**TASK DIRECTIONS**
Starting with the opening line of the material, restate every line word for word, and end on the line containing "(c.setReg d off v).tb = c.tb := rfl".

+++ TASK INPUT

-- ==== Sys2Proof/Laws/State.lean ====
section
/-! SUPPORT. Laws/State.lean: for every basic update of the chip, the parts it leaves (one lemma per field) and what its own reader answers afterwards. -/
namespace Sys2Proof.Machine

/-! ### setReg -/

@[simp] theorem Chip.setReg_tb (c : Chip) (d off v : Nat) : (c.setReg d off v).tb = c.tb := rfl
@[simp] theorem Chip.setReg_latch (c : Chip) (d off v : Nat) : (c.setReg d off v).latch = c.latch := rfl
@[simp] theorem Chip.setReg_mem (c : Chip) (d off v : Nat) : (c.setReg d off v).mem = c.mem := rfl
@[simp] theorem Chip.setReg_ecc (c : Chip) (d off v : Nat) : (c.setReg d off v).ecc = c.ecc := rfl
@[simp] theorem Chip.setReg_fab (c : Chip) (d off v : Nat) : (c.setReg d off v).fab = c.fab := rfl
@[simp] theorem Chip.setReg_cmp (c : Chip) (d off v : Nat) : (c.setReg d off v).cmp = c.cmp := rfl
@[simp] theorem Chip.setReg_lnk (c : Chip) (d off v : Nat) : (c.setReg d off v).lnk = c.lnk := rfl
@[simp] theorem Chip.setReg_wrk (c : Chip) (d off v : Nat) : (c.setReg d off v).wrk = c.wrk := rfl
@[simp] theorem Chip.setReg_flt (c : Chip) (d off v : Nat) : (c.setReg d off v).flt = c.flt := rfl
@[simp] theorem Chip.setReg_obs (c : Chip) (d off v : Nat) : (c.setReg d off v).obs = c.obs := rfl
@[simp] theorem Chip.setReg_sns (c : Chip) (d off v : Nat) : (c.setReg d off v).sns = c.sns := rfl
@[simp] theorem Chip.setReg_net (c : Chip) (d off v : Nat) : (c.setReg d off v).net = c.net := rfl
@[simp] theorem Chip.setReg_boot (c : Chip) (d off v : Nat) : (c.setReg d off v).boot = c.boot := rfl
@[simp] theorem Chip.setReg_ses (c : Chip) (d off v : Nat) : (c.setReg d off v).ses = c.ses := rfl
@[simp] theorem Chip.setReg_pwr (c : Chip) (d off v : Nat) : (c.setReg d off v).pwr = c.pwr := rfl
@[simp] theorem Chip.setReg_nv (c : Chip) (d off v : Nat) : (c.setReg d off v).nv = c.nv := rfl
@[simp] theorem Chip.setReg_cfg (c : Chip) (d off v : Nat) : (c.setReg d off v).cfg = c.cfg := rfl
@[simp] theorem Chip.setReg_free (c : Chip) (d off v : Nat) : (c.setReg d off v).free = c.free := rfl

/-! ### setReg64 -/

@[simp] theorem Chip.setReg64_tb (c : Chip) (d off v : Nat) : (c.setReg64 d off v).tb = c.tb := rfl
@[simp] theorem Chip.setReg64_latch (c : Chip) (d off v : Nat) : (c.setReg64 d off v).latch = c.latch := rfl
@[simp] theorem Chip.setReg64_mem (c : Chip) (d off v : Nat) : (c.setReg64 d off v).mem = c.mem := rfl
@[simp] theorem Chip.setReg64_ecc (c : Chip) (d off v : Nat) : (c.setReg64 d off v).ecc = c.ecc := rfl
@[simp] theorem Chip.setReg64_fab (c : Chip) (d off v : Nat) : (c.setReg64 d off v).fab = c.fab := rfl
@[simp] theorem Chip.setReg64_cmp (c : Chip) (d off v : Nat) : (c.setReg64 d off v).cmp = c.cmp := rfl
@[simp] theorem Chip.setReg64_lnk (c : Chip) (d off v : Nat) : (c.setReg64 d off v).lnk = c.lnk := rfl
@[simp] theorem Chip.setReg64_wrk (c : Chip) (d off v : Nat) : (c.setReg64 d off v).wrk = c.wrk := rfl
@[simp] theorem Chip.setReg64_flt (c : Chip) (d off v : Nat) : (c.setReg64 d off v).flt = c.flt := rfl
@[simp] theorem Chip.setReg64_obs (c : Chip) (d off v : Nat) : (c.setReg64 d off v).obs = c.obs := rfl
@[simp] theorem Chip.setReg64_sns (c : Chip) (d off v : Nat) : (c.setReg64 d off v).sns = c.sns := rfl
@[simp] theorem Chip.setReg64_net (c : Chip) (d off v : Nat) : (c.setReg64 d off v).net = c.net := rfl
@[simp] theorem Chip.setReg64_boot (c : Chip) (d off v : Nat) : (c.setReg64 d off v).boot = c.boot := rfl
@[simp] theorem Chip.setReg64_ses (c : Chip) (d off v : Nat) : (c.setReg64 d off v).ses = c.ses := rfl
@[simp] theorem Chip.setReg64_pwr (c : Chip) (d off v : Nat) : (c.setReg64 d off v).pwr = c.pwr := rfl
@[simp] theorem Chip.setReg64_nv (c : Chip) (d off v : Nat) : (c.setReg64 d off v).nv = c.nv := rfl
@[simp] theorem Chip.setReg64_cfg (c : Chip) (d off v : Nat) : (c.setReg64 d off v).cfg = c.cfg := rfl
@[simp] theorem Chip.setReg64_free (c : Chip) (d off v : Nat) : (c.setReg64 d off v).free = c.free := rfl

/-! ### addReg -/

@[simp] theorem Chip.addReg_tb (c : Chip) (d off v : Nat) : (c.addReg d off v).tb = c.tb := rfl
@[simp] theorem Chip.addReg_latch (c : Chip) (d off v : Nat) : (c.addReg d off v).latch = c.latch := rfl
@[simp] theorem Chip.addReg_mem (c : Chip) (d off v : Nat) : (c.addReg d off v).mem = c.mem := rfl
@[simp] theorem Chip.addReg_ecc (c : Chip) (d off v : Nat) : (c.addReg d off v).ecc = c.ecc := rfl
@[simp] theorem Chip.addReg_fab (c : Chip) (d off v : Nat) : (c.addReg d off v).fab = c.fab := rfl
@[simp] theorem Chip.addReg_cmp (c : Chip) (d off v : Nat) : (c.addReg d off v).cmp = c.cmp := rfl
@[simp] theorem Chip.addReg_lnk (c : Chip) (d off v : Nat) : (c.addReg d off v).lnk = c.lnk := rfl
@[simp] theorem Chip.addReg_wrk (c : Chip) (d off v : Nat) : (c.addReg d off v).wrk = c.wrk := rfl
@[simp] theorem Chip.addReg_flt (c : Chip) (d off v : Nat) : (c.addReg d off v).flt = c.flt := rfl
@[simp] theorem Chip.addReg_obs (c : Chip) (d off v : Nat) : (c.addReg d off v).obs = c.obs := rfl
@[simp] theorem Chip.addReg_sns (c : Chip) (d off v : Nat) : (c.addReg d off v).sns = c.sns := rfl
@[simp] theorem Chip.addReg_net (c : Chip) (d off v : Nat) : (c.addReg d off v).net = c.net := rfl
@[simp] theorem Chip.addReg_boot (c : Chip) (d off v : Nat) : (c.addReg d off v).boot = c.boot := rfl
@[simp] theorem Chip.addReg_ses (c : Chip) (d off v : Nat) : (c.addReg d off v).ses = c.ses := rfl
@[simp] theorem Chip.addReg_pwr (c : Chip) (d off v : Nat) : (c.addReg d off v).pwr = c.pwr := rfl
@[simp] theorem Chip.addReg_nv (c : Chip) (d off v : Nat) : (c.addReg d off v).nv = c.nv := rfl
@[simp] theorem Chip.addReg_cfg (c : Chip) (d off v : Nat) : (c.addReg d off v).cfg = c.cfg := rfl
@[simp] theorem Chip.addReg_free (c : Chip) (d off v : Nat) : (c.addReg d off v).free = c.free := rfl

/-! ### orReg -/

@[simp] theorem Chip.orReg_tb (c : Chip) (d off v : Nat) : (c.orReg d off v).tb = c.tb := rfl
@[simp] theorem Chip.orReg_latch (c : Chip) (d off v : Nat) : (c.orReg d off v).latch = c.latch := rfl
@[simp] theorem Chip.orReg_mem (c : Chip) (d off v : Nat) : (c.orReg d off v).mem = c.mem := rfl
@[simp] theorem Chip.orReg_ecc (c : Chip) (d off v : Nat) : (c.orReg d off v).ecc = c.ecc := rfl
@[simp] theorem Chip.orReg_fab (c : Chip) (d off v : Nat) : (c.orReg d off v).fab = c.fab := rfl
@[simp] theorem Chip.orReg_cmp (c : Chip) (d off v : Nat) : (c.orReg d off v).cmp = c.cmp := rfl
@[simp] theorem Chip.orReg_lnk (c : Chip) (d off v : Nat) : (c.orReg d off v).lnk = c.lnk := rfl
@[simp] theorem Chip.orReg_wrk (c : Chip) (d off v : Nat) : (c.orReg d off v).wrk = c.wrk := rfl
@[simp] theorem Chip.orReg_flt (c : Chip) (d off v : Nat) : (c.orReg d off v).flt = c.flt := rfl
@[simp] theorem Chip.orReg_obs (c : Chip) (d off v : Nat) : (c.orReg d off v).obs = c.obs := rfl
@[simp] theorem Chip.orReg_sns (c : Chip) (d off v : Nat) : (c.orReg d off v).sns = c.sns := rfl
@[simp] theorem Chip.orReg_net (c : Chip) (d off v : Nat) : (c.orReg d off v).net = c.net := rfl
@[simp] theorem Chip.orReg_boot (c : Chip) (d off v : Nat) : (c.orReg d off v).boot = c.boot := rfl
@[simp] theorem Chip.orReg_ses (c : Chip) (d off v : Nat) : (c.orReg d off v).ses = c.ses := rfl
@[simp] theorem Chip.orReg_pwr (c : Chip) (d off v : Nat) : (c.orReg d off v).pwr = c.pwr := rfl
@[simp] theorem Chip.orReg_nv (c : Chip) (d off v : Nat) : (c.orReg d off v).nv = c.nv := rfl
@[simp] theorem Chip.orReg_cfg (c : Chip) (d off v : Nat) : (c.orReg d off v).cfg = c.cfg := rfl
@[simp] theorem Chip.orReg_free (c : Chip) (d off v : Nat) : (c.orReg d off v).free = c.free := rfl
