-- ==== Sys2Proof/Laws/Follows.lean ====
section
/-! SUPPORT. Laws/Follows.lean: what an effect keeps of the chip it began with, as one relation that every operation of the model is shown to respect: the addressed stores stay
canonical, one-time-programmable memory only moves forward, the time bus never runs back, FL1 stays, and so does every part that the operation does not touch. -/
namespace Sys2Proof.Machine

/-- The chip that an effect began with, and the parts that must stay. -/
structure Kept where
  old : Chip
  keep : Comp → Bool

/-- The chip keeps what `z` says. -/
structure Kept.Follows (z : Kept) (c : Chip) : Prop where
  canon : z.old.canon → c.canon
  otp : z.old.nv.otp.goesTo c.nv.otp
  tick : z.old.tb.tick ≤ c.tb.tick
  fl1 : c.nv.fl1 = z.old.nv.fl1
  same : ∀ x, z.keep x = true → z.old.same x c

/-- These parts may change. -/
def Kept.Free (z : Kept) (l : List Comp) : Prop := ∀ x ∈ l, z.keep x = false

variable {z : Kept} {c : Chip} {l m : List Comp}

theorem Kept.Free.sub (h : z.Free l) (k : m.all (fun x => l.contains x) = true) : z.Free m := fun x hx =>
  h x (by have := List.all_eq_true.mp k x hx; simpa using this)

/-- Every part but those of `l` must stay. -/
def Kept.but (l : List Comp) (c : Chip) : Kept := { old := c, keep := fun x => !l.contains x }

theorem Kept.but_free (l : List Comp) (c : Chip) : (Kept.but l c).Free l := fun x hx => by
  have : l.contains x = true := by simpa using hx
  show (!l.contains x) = false
  rw [this]; rfl

theorem Otp.goesTo_refl (a : Otp) : a.goesTo a := ⟨rfl, rfl, fun _ h => h, Nat.le_refl _, Nat.le_refl _, fun h => h⟩

theorem Otp.goesTo_trans {a b c : Otp} (h : a.goesTo b) (k : b.goesTo c) : a.goesTo c :=
  ⟨k.1.trans h.1, k.2.1.trans h.2.1, fun i x => k.2.2.1 i (h.2.2.1 i x), h.2.2.2.1.trans k.2.2.2.1, h.2.2.2.2.1.trans k.2.2.2.2.1,
    fun x => k.2.2.2.2.2 (h.2.2.2.2.2 x)⟩

theorem Chip.same_refl (c : Chip) (x : Comp) : c.same x c := by cases x <;> rfl

theorem Chip.same_trans {a b c : Chip} {x : Comp} (h : a.same x b) (k : b.same x c) : a.same x c := by
  cases x <;> exact Eq.trans k h

theorem Kept.but_follows (l : List Comp) (c : Chip) : (Kept.but l c).Follows c := ⟨fun h => h, Otp.goesTo_refl _, Nat.le_refl _, rfl, fun _ _ => c.same_refl _⟩

/-- What may change, or stays from one chip to the next, is kept. -/
theorem Kept.Follows.next (h : z.Follows c) (hm : z.Free l) (d : Chip) (k : ∀ x, x ∈ l ∨ c.same x d) : ∀ x, z.keep x = true → z.old.same x d := fun x hx =>
  match k x with
  | .inl hl => absurd (hm x hl) (by simp [hx])
  | .inr hs => Chip.same_trans (h.same x hx) hs

/-- Fields that hold no store may change where they are free, and the time bus may run on. -/
theorem follows_upd (hm : z.Free l) (h : z.Follows c) (t : TimeBase) (e : Ecc) (n : Nv) (latch fab cmp lnk wrk flt obs sns net boot ses pwr free)
    (ht : c.tb.tick ≤ t.tick) (he : e.poison = c.ecc.poison) (h1 : n.otp = c.nv.otp) (h2 : n.fl0 = c.nv.fl0) (h3 : n.fl1 = c.nv.fl1)
    (k : ∀ x, x ∈ l ∨ c.same x ⟨t, c.regs, latch, c.mem, e, fab, cmp, lnk, wrk, flt, obs, sns, net, boot, ses, pwr, n, c.cfg, free⟩) :
    z.Follows ⟨t, c.regs, latch, c.mem, e, fab, cmp, lnk, wrk, flt, obs, sns, net, boot, ses, pwr, n, c.cfg, free⟩ :=
  ⟨fun x => by have := h.canon x; simp only [Chip.canon] at *; rw [he, h2, h3]; exact this, by show z.old.nv.otp.goesTo n.otp; rw [h1]; exact h.otp,
    h.tick.trans ht, h3.trans h.fl1, h.next hm _ k⟩

/-- A field of memory kept across power may take any canonical contents in FL0. -/
theorem follows_nv (hm : z.Free l) (h : z.Follows c) (n : Nv) (hl : Comp.nv ∈ l) (h1 : n.otp = c.nv.otp)
    (h2 : tabWf 0xFF#8 c.nv.fl0 = true → tabWf 0xFF#8 n.fl0 = true) (h3 : n.fl1 = c.nv.fl1) : z.Follows { c with nv := n } :=
  ⟨fun x => by have := h.canon x; simp only [Chip.canon] at *; rw [h3]; exact ⟨this.1, this.2.1, this.2.2.1, h2 this.2.2.2.1, this.2.2.2.2⟩,
    by show z.old.nv.otp.goesTo n.otp; rw [h1]; exact h.otp, h.tick, h3.trans h.fl1,
    h.next hm _ (fun x => by cases x <;> first | exact .inr rfl | exact .inr h1 | exact .inl hl)⟩

/-- The registers may take any canonical contents. -/
theorem follows_regs (hm : z.Free [.regs]) (h : z.Follows c) (r : Tab Word) (hr : tabWf 0#32 c.regs = true → tabWf 0#32 r = true) :
    z.Follows { c with regs := r } :=
  ⟨fun x => by have := h.canon x; simp only [Chip.canon] at *; exact ⟨this.1, hr this.2.1, this.2.2⟩, h.otp, h.tick, h.fl1,
    h.next hm _ (fun x => by cases x <;> first | exact .inr rfl | exact .inl (by decide))⟩

/-- Memory may take any canonical contents. -/
theorem follows_mem (hm : z.Free [.mem]) (h : z.Follows c) (r : List Host.Cell) (hr : Memory.wf c.mem = true → Memory.wf r = true) : z.Follows { c with mem := r } :=
  ⟨fun x => by have := h.canon x; simp only [Chip.canon] at *; exact ⟨hr this.1, this.2⟩, h.otp, h.tick, h.fl1,
    h.next hm _ (fun x => by cases x <;> first | exact .inr rfl | exact .inl (by decide))⟩

/-- The poison marks may take any canonical contents. -/
theorem follows_poison (hm : z.Free [.ecc]) (h : z.Follows c) (e : Ecc) (he : tabWf false c.ecc.poison = true → tabWf false e.poison = true) :
    z.Follows { c with ecc := e } :=
  ⟨fun x => by have := h.canon x; simp only [Chip.canon] at *; exact ⟨this.1, this.2.1, he this.2.2.1, this.2.2.2⟩, h.otp, h.tick, h.fl1,
    h.next hm _ (fun x => by cases x <;> first | exact .inr rfl | exact .inl (by decide))⟩

/-- One-time-programmable memory may move forward. -/
theorem follows_otp (hm : z.Free [.otp, .nv]) (h : z.Follows c) (o : Otp) (ho : c.nv.otp.goesTo o) : z.Follows { c with nv := { c.nv with otp := o } } :=
  ⟨h.canon, Otp.goesTo_trans h.otp ho, h.tick, h.fl1, h.next hm _ (fun x => by cases x <;> first | exact .inr rfl | exact .inl (by decide))⟩

theorem follows_ite {p : Prop} [Decidable p] {x y : Chip} (hx : z.Follows x) (hy : z.Follows y) : z.Follows (if p then x else y) := by
  split
  · exact hx
  · exact hy

theorem follows_eachDo {α : Type} {f : α → Chip → Chip} (hf : ∀ x k, z.Follows k → z.Follows (f x k)) (l : List α) (h : z.Follows c) :
    z.Follows (eachDo l f c) := by
  induction l generalizing c with
  | nil => exact h
  | cons x l ih => exact ih (hf x c h)

/-- A fold over a chip with something beside it, found there by `g`. -/
theorem follows_fold {α σ : Type} (g : σ → Chip) {f : σ → α → σ} (hf : ∀ s x, z.Follows (g s) → z.Follows (g (f s x))) (l : List α) (s : σ)
    (h : z.Follows (g s)) : z.Follows (g (l.foldl f s)) := by
  induction l generalizing s with
  | nil => exact h
  | cons x l ih => exact ih _ (hf s x h)

/-- A fold over a chip paired with something. -/
theorem follows_foldl {α β : Type} {f : Chip × β → α → Chip × β} (hf : ∀ s x, z.Follows s.1 → z.Follows (f s x).1) (l : List α) (s : Chip × β)
    (h : z.Follows s.1) : z.Follows (l.foldl f s).1 := follows_fold (·.1) hf l s h

theorem memWf_memWrite {m : List Host.Cell} (h : Memory.wf m = true) (i : Nat) (b : Bytes) : Memory.wf (memWrite m i b) = true := by
  induction b generalizing m i with
  | nil => exact h
  | cons x b ih => exact ih (tabWf_tabSet 0#8 x i h) (i + 1)

theorem tabWf_flashWrite {f : Tab Byte} (h : tabWf 0xFF#8 f = true) (i : Nat) (b : Bytes) : tabWf 0xFF#8 (flashWrite f i b) = true := by
  induction b generalizing f i with
  | nil => exact h
  | cons x b ih => exact ih (tabWf_tabSet 0xFF#8 x i h) (i + 1)

theorem tabWf_flashErase {f : Tab Byte} (h : tabWf 0xFF#8 f = true) (i n : Nat) : tabWf 0xFF#8 (flashErase f i n) = true := tabWf_tabKeep _ _ h

end Sys2Proof.Machine
end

++++++

**TASK RESPONSE**
-- ==== Sys2Proof/Laws/State.lean ====
section
/-! SUPPORT. Laws/State.lean: for every basic update of the chip, the parts it leaves (one lemma per field) and what its own reader answers afterwards. -/
namespace Sys2Proof.Machine

/-! ### setReg -/

@[simp] theorem Chip.setReg_tb (c : Chip) (d off v : Nat) : (c.setReg d off v).tb = c.tb := rfl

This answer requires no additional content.